» **Records shown**
┌──
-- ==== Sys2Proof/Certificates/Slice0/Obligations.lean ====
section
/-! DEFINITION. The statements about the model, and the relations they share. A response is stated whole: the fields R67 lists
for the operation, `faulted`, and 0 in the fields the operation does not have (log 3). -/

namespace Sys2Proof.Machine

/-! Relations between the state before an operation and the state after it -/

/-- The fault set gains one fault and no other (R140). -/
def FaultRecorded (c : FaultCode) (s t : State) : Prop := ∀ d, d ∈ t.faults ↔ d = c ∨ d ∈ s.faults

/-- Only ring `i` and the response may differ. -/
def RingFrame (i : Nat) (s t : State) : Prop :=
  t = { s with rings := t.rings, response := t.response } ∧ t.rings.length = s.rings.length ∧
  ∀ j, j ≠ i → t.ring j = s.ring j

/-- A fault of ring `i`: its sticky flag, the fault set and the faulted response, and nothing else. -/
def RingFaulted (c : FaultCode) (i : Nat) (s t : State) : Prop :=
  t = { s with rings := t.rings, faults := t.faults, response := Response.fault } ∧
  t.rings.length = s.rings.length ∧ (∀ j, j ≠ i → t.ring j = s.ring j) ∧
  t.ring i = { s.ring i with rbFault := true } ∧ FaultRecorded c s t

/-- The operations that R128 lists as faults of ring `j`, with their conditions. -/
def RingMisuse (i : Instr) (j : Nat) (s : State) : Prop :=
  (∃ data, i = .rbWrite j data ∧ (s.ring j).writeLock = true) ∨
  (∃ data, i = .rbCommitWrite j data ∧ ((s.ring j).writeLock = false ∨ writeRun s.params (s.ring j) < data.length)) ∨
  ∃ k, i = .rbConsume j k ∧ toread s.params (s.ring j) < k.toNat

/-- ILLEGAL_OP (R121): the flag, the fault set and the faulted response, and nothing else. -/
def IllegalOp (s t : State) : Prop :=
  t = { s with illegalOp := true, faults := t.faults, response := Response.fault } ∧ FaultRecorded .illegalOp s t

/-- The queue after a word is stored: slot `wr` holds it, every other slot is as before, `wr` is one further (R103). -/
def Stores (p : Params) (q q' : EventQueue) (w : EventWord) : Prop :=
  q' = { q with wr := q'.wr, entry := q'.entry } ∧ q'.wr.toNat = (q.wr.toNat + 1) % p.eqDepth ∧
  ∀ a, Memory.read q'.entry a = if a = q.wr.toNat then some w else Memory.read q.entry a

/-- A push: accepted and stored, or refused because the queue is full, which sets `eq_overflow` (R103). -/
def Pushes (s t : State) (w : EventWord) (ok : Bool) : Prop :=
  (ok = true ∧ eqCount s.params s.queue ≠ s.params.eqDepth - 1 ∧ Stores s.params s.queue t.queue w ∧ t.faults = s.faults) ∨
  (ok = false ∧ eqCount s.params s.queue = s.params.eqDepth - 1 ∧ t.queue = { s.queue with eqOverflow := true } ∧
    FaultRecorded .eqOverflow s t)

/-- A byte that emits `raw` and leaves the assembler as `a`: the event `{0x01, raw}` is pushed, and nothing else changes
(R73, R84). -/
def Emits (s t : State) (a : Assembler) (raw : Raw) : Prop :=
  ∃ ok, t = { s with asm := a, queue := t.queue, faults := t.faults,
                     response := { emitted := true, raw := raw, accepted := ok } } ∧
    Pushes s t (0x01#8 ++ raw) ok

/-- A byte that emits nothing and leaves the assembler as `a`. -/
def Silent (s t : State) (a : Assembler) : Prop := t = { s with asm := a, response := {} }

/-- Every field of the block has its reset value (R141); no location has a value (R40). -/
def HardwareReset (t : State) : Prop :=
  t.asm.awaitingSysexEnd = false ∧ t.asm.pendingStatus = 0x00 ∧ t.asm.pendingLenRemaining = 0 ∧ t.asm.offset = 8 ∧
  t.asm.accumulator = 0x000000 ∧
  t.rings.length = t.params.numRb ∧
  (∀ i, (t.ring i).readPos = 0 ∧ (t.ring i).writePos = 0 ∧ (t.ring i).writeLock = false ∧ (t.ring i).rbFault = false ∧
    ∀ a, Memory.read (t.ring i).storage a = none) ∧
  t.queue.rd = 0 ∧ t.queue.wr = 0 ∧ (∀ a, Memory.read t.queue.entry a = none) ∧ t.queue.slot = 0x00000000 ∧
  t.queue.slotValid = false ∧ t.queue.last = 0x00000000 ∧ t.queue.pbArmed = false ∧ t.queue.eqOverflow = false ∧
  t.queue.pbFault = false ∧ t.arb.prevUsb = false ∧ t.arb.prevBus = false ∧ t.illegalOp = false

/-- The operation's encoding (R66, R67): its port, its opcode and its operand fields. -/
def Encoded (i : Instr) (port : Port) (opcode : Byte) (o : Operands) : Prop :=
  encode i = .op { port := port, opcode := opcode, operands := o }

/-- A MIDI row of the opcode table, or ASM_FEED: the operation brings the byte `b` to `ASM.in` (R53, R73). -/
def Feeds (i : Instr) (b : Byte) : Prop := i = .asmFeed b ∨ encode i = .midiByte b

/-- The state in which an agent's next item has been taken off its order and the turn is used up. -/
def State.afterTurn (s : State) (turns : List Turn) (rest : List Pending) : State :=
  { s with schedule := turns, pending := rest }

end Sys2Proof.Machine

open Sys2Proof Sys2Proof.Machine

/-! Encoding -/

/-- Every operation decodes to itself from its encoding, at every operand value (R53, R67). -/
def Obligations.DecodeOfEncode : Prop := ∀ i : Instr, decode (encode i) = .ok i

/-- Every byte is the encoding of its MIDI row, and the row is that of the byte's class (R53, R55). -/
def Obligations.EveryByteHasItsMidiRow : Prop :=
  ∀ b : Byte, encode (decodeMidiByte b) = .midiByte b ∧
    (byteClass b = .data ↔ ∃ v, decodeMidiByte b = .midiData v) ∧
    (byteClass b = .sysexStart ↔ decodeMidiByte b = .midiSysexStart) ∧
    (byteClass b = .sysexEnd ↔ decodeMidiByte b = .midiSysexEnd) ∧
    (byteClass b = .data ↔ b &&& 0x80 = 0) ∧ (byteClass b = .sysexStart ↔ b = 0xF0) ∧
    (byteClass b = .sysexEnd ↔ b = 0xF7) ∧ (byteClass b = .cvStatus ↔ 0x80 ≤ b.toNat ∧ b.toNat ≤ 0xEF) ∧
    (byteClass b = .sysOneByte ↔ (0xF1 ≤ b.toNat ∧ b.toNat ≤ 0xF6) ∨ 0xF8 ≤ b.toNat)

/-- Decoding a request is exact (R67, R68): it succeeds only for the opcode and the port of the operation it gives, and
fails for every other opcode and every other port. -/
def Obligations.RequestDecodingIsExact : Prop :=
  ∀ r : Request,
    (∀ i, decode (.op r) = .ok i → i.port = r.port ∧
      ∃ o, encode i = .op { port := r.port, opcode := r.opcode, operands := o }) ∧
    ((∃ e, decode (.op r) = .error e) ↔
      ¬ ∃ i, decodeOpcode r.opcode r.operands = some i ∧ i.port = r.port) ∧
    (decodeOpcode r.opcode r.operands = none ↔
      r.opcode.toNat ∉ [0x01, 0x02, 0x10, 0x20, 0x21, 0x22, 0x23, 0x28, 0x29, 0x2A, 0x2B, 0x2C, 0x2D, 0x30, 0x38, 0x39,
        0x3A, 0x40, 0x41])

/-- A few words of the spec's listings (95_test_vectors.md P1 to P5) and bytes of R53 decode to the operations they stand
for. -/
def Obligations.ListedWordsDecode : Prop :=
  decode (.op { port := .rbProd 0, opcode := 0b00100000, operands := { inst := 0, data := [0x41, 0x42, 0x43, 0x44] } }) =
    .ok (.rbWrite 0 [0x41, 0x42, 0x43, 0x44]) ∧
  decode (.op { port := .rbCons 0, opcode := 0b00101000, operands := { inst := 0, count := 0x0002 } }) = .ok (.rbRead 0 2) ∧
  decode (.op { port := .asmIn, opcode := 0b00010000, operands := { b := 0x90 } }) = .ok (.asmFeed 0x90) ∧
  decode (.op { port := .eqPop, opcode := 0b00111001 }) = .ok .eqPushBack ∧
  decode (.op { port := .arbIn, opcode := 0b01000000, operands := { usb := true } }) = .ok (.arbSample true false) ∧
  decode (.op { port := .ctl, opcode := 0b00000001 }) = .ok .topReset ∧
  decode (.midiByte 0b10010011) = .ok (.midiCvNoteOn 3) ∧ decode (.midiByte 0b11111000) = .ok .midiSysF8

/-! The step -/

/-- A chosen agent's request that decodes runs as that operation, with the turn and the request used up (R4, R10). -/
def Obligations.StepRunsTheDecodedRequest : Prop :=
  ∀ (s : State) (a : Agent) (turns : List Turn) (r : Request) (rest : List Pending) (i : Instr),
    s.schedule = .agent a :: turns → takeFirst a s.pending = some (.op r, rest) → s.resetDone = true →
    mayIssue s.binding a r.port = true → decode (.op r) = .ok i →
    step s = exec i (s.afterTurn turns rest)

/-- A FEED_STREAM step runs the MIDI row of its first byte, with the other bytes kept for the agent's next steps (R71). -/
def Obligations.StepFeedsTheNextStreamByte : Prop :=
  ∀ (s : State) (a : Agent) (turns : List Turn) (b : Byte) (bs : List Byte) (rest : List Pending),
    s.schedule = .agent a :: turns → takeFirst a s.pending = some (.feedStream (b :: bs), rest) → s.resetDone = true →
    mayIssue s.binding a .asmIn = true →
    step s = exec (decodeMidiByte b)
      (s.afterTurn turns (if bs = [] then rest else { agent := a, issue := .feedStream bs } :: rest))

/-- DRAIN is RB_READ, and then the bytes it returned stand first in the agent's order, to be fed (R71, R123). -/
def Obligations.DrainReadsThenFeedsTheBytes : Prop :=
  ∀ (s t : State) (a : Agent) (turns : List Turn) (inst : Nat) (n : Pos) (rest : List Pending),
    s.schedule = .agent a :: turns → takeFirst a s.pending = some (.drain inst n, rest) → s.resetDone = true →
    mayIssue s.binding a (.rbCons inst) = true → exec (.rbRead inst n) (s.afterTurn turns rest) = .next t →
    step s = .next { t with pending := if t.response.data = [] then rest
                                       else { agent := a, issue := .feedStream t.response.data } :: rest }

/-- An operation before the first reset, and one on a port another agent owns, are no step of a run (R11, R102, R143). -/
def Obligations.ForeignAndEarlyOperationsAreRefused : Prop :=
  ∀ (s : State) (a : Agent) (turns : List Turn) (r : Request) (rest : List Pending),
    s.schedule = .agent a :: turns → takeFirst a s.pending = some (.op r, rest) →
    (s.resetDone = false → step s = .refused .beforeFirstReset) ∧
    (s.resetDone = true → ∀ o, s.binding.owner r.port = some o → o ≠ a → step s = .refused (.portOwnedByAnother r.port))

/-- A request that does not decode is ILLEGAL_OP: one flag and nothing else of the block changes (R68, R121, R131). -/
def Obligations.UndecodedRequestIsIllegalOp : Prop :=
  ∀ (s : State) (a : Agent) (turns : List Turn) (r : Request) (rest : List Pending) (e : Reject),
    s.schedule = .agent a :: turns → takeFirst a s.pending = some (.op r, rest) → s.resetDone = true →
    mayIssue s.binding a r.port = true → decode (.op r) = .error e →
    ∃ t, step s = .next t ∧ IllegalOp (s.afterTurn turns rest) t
└──
Search the data above and return each line in which "fields" occurs.

» **Result of this task**
/-! DEFINITION. The statements about the model, and the relations they share. A response is stated whole: the fields R67 lists
for the operation, `faulted`, and 0 in the fields the operation does not have (log 3). -/
/-- The operation's encoding (R66, R67): its port, its opcode and its operand fields. -/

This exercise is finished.